/-- The resolver's angle and speed at a sample instant (R243). Where POLE_PAIRS is no multiple of RES_PP the quotient is
rounded. (DEDUCED log 93) -/
def Core.resolverSample (c : Core) (ts : Nat) : Core :=
  match c.fbk.hist.find? (fun e => decide (e.1 + 5000 ≤ ts)) with
  | none => { c with fbk := { c.fbk with theta := none } }.setF FBK_SPEED_STAT.RES_VALID 0
  | some (tPk, phi, d8) =>
    if !c.flag FBK_RES_STAT.LOCKED then { c with fbk := { c.fbk with theta := none } }.setF FBK_SPEED_STAT.RES_VALID 0
    else
      let h := c.tExc / 2
      let ext := rne (d8 * (ts - tPk : Nat)) (256 * h)
      let th := turn (c.getF FBK_RES_PHASE.RES_OFFSET) (rne (((phi : Int) + ext) * c.polePairs) c.resPp)
      let sp := rne (d8 * (600 * 10 ^ 9 : Nat)) (256 * 65536 * c.resPp * h)
      ({ c with fbk := { c.fbk with theta := some th } }.setI FBK_SPEED_RES.SPEED sp).setF FBK_SPEED_STAT.RES_VALID 1

/-! ### Pulse sources (R246) -/

/-- An edge in a direction. (DEDUCED log 96) -/
def Pulse.add (x : Pulse) (t : Nat) (d : Int) : Pulse :=
  let gate := (t, d) :: x.gate.filter (fun e => decide (t < e.1 + 1000000))
  if x.dir = d ∨ x.dir = 0 then ⟨gate, (t :: x.span).take 8, d⟩ else ⟨gate, [t], d⟩

/-- The span restarts at a time with the direction unknown. (DEDUCED log 96) -/
def Pulse.restart (x : Pulse) (t : Nat) : Pulse := { x with span := [t], dir := 0 }

/-- What R246 finds: frequency method, validity, STOPPED, speed in 0.1 rpm, n_all. -/
structure PulseOut where
  freq : Bool
  valid : Bool
  stopped : Bool
  speed : Int
  nAll : Nat
  deriving DecidableEq, Repr

/-- k_span, t_last and t_first of a source with span length `e`. (DEDUCED log 96) -/
def Pulse.kSpan (x : Pulse) (e : Nat) : Nat := min e (x.span.length - 1)
def Pulse.tLast (x : Pulse) : Nat := x.span.headD 0
def Pulse.tFirst (x : Pulse) (e : Nat) : Nat := x.span.getD (x.kSpan e) 0

/-- R246 at a sample instant. -/
def Pulse.measure (x : Pulse) (ts e co stop epr : Nat) (freq0 : Bool) : PulseOut :=
  let g := x.gate.filter (fun k => decide (k.1 ≤ ts ∧ ts < k.1 + 1000000))
  let n := g.length
  let net := sumI (g.map (·.2))
  let freq := if freq0 then !decide (n < co - co / 8) else decide (co + co / 8 ≤ n)
  let stopped := decide (x.tLast + stop * 1000000 < ts)
  let k := x.kSpan e
  let span := x.tLast - x.tFirst e
  let since := ts - x.tLast
  let speed : Int :=
    if stopped then 0
    else if freq then rne (net * (1000 * 600 * 256 : Nat)) epr
    else if k * since ≤ span then x.dir * rne (k * (10 ^ 9 * 600 * 256) : Nat) (max 1 span * epr)
    else x.dir * rne (10 ^ 9 * 600 * 256 : Nat) (max 1 since * epr)
  ⟨freq, (decide (0 < k) || stopped) && decide (0 < epr), stopped, speed, n⟩

/-- CO_EDGES and STOP_TIME in force. (DEDUCED log 43) -/
def Core.coEdges (c : Core) : Nat := clampN 8 1024 (c.getF FBK_SPEED_CFG.CO_EDGES)
/-- (DEDUCED log 43) -/
def Core.stopTime (c : Core) : Nat := max 1 (c.getF FBK_SPEED_CFG.STOP_TIME)

/-- Span length of the axle input. -/
def Core.axleSpan (c : Core) : Nat := if c.flag FBK_CTRL.AXLE_MODE then 1 else 4

/-! ### Halls (R245) -/

/-- Sector of a code in the table of R245, mirrored for HALL_DIR. -/
def hallSector (rev : Bool) (code : Nat) : Option Nat :=
  let k : Option Nat := match code with
    | 1 => some 0
    | 2 => some 2
    | 3 => some 1
    | 4 => some 4
    | 5 => some 5
    | 6 => some 3
    | _ => none
  k.map (fun k => if rev then (6 - k) % 6 else k)

/-- Centre of a sector. -/
def hallCentre (offset k : Nat) : Nat := (offset + k * 65536 / 6) % 65536

/-- How a change from sector `k0` to `k` moves: +1, −1, or 0 for a jump. -/
def hallStep (k0 k : Nat) : Int := if k = (k0 + 1) % 6 then 1 else if k0 = (k + 1) % 6 then -1 else 0

/-- The Hall angle at a time (R245). -/
def hallAngle (offset k : Nat) (x : Pulse) (ts : Nat) : Nat :=
  let ck := hallCentre offset k
  let n := x.kSpan 6
  if n = 0 then ck
  else
    let b := turn ck (-(x.dir * 5461))
    let ext := min (rne (65536 * n * (ts - x.tLast) : Nat) (6 * max 1 (x.tLast - x.tFirst 6))) 10922
    turn b (x.dir * ext)

/-- A filtered code change in a decoder that holds sector `k0` (7 none): the source, the sector, and 0 for a step or a first
sector, 1 for an impossible code, 2 for a jump. -/
def hallDecode (rev : Bool) (x : Pulse) (k0 code t : Nat) : Pulse × Nat × Nat :=
  match hallSector rev code with
  | none => (x, k0, 1)
  | some k =>
    if k0 = 7 ∨ k = k0 then (x, k, 0)
    else
      let d := hallStep k0 k
      if d = 0 then (x.restart t, k, 2) else (x.add t d, k, 0)

/-- The Hall part of a sample instant. -/
def Core.hallSample (c : Core) (ts : Nat) : Core :=
  let en := c.flag FBK_CTRL.HALL_EN
  let k := c.getF FBK_HALL_STAT.SECTOR
  let ok := en && (hallSector false (c.getF FBK_HALL_STAT.CODE)).isSome
  let m := c.fbk.hall.measure ts 6 c.coEdges c.stopTime (6 * 256 * c.polePairs) (c.flag FBK_SPEED_STAT.HALL_FREQ)
  let valid := ok && m.valid
  let c1 := c.setFlag FBK_HALL_STAT.ANGLE_VALID ok
  let c2 := if ok then c1.setF FBK_HALL_STAT.ANGLE (hallAngle (c.getF FBK_HALL_CFG.HALL_OFFSET) k c.fbk.hall ts) else c1
  let c3 := (c2.setFlag FBK_SPEED_STAT.HALL_FREQ m.freq).setFlag FBK_SPEED_STAT.HALL_VALID valid
  let c4 := c3.setFlag FBK_SPEED_STAT.HALL_STOPPED (m.stopped && ok)
  if valid then c4.setI FBK_SPEED_HALL.SPEED m.speed else c4

/-- The axle part of a sample instant. -/
def Core.axleSample (c : Core) (ts : Nat) : Core :=
  let en := c.flag FBK_CTRL.AXLE_EN
  let m := c.fbk.axle.measure ts c.axleSpan c.coEdges c.stopTime (c.getF FBK_AXLE_EPR.EPR256) (c.flag FBK_SPEED_STAT.AXLE_FREQ)
  let valid := en && m.valid
  let c1 := (c.setFlag FBK_SPEED_STAT.AXLE_FREQ m.freq).setFlag FBK_SPEED_STAT.AXLE_VALID valid
  let c2 := (c1.setFlag FBK_SPEED_STAT.AXLE_STOPPED (m.stopped && en)).setF FBK_SPEED_STAT.GATE_AXLE (min 65535 m.nAll)
  if valid then c2.setI FBK_SPEED_AXLE.SPEED m.speed else c2

/-- The feedback block at a sample instant (R239). -/
def Core.feedbackSample (c : Core) (ts : Nat) : Core := ((c.resolverSample ts).hallSample ts).axleSample ts

/-- SPEED_SRC in force. -/
def Core.speedSrc (c : Core) : Nat := let s := c.getF FBK_CTRL.SPEED_SRC; if s = 3 then 0 else s

/-- THETA_RES and SPEED_FBK at data-ready (R239). -/
def Core.deliverFeedback (c : Core) : Core :=
  let c1 := match c.fbk.theta with
    | some t => c.sigPut 0x15 t 0
    | none => c.sigMiss 0x15
  let sp : Bool × Int := match c.speedSrc with
    | 1 => (c.flag FBK_SPEED_STAT.HALL_VALID, c.getI FBK_SPEED_HALL.SPEED)
    | 2 => (c.flag FBK_SPEED_STAT.AXLE_VALID, c.getI FBK_SPEED_AXLE.SPEED)
    | _ => (c.flag FBK_SPEED_STAT.RES_VALID, c.getI FBK_SPEED_RES.SPEED)
  if sp.1 then c1.sigWrite 0x16 (toSig c.nFs sp.2) else c1.sigMiss 0x16

/-! ### The safety island's copy (R252) -/

/-- The settings in force, as the safety island takes them. -/
def Core.hallCfg (c : Core) : HallCfg :=
  ⟨c.flag FBK_CTRL.HALL_EN, c.flag FBK_CTRL.HALL_DIR, c.getF FBK_HALL_CFG.HALL_OFFSET, c.stopTime, c.polePairs,
    (5 * (c.getF FBK_IN_FILT.HALL + 1) + 1) / 2 - 1⟩

/-- The copy taken at a period start outside DRIVE, and at entry to it; a change of enable or direction restarts the
decoder. While PD_6 is off no copy can be taken (R30). -/
def Core.takeHallCfg (c : Core) : Core :=
  let n := c.hallCfg
  if n = c.fbk.sCfg ∨ !c.domainOn 6 then c
  else if n.en = c.fbk.sCfg.en ∧ n.dir = c.fbk.sCfg.dir then { c with fbk := { c.fbk with sCfg := n } }
  else { c with fbk := { c.fbk with
    sCfg := n, sHall := c.fbk.sHall.restart c.now, sSector := (hallSector n.dir c.fbk.sCode).getD 7 } }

■ DESCRIPTION OF THE TASK ■
The answer must be every line of the records that holds the string "setI".

■ RESPONSE FOR THIS EXERCISE ■
      ({ c with fbk := { c.fbk with theta := some th } }.setI FBK_SPEED_RES.SPEED sp).setF FBK_SPEED_STAT.RES_VALID 1
  if valid then c4.setI FBK_SPEED_HALL.SPEED m.speed else c4
  if valid then c2.setI FBK_SPEED_AXLE.SPEED m.speed else c2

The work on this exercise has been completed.